-- ==== Sys2Proof/Machine/Dispatch.lean ====
section
/-! DEFINITION. What each instruction and each step of the device does: one arm per constructor of
`Instr`, each a call of its meaning. -/

namespace Sys2Proof.Machine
:::
* _What is needed_: Return all the lines above exactly as given.

* _The completed task_:
-- ==== Sys2Proof/Machine/Dispatch.lean ====
section
/-! DEFINITION. What each instruction and each step of the device does: one arm per constructor of
`Instr`, each a call of its meaning. -/

namespace Sys2Proof.Machine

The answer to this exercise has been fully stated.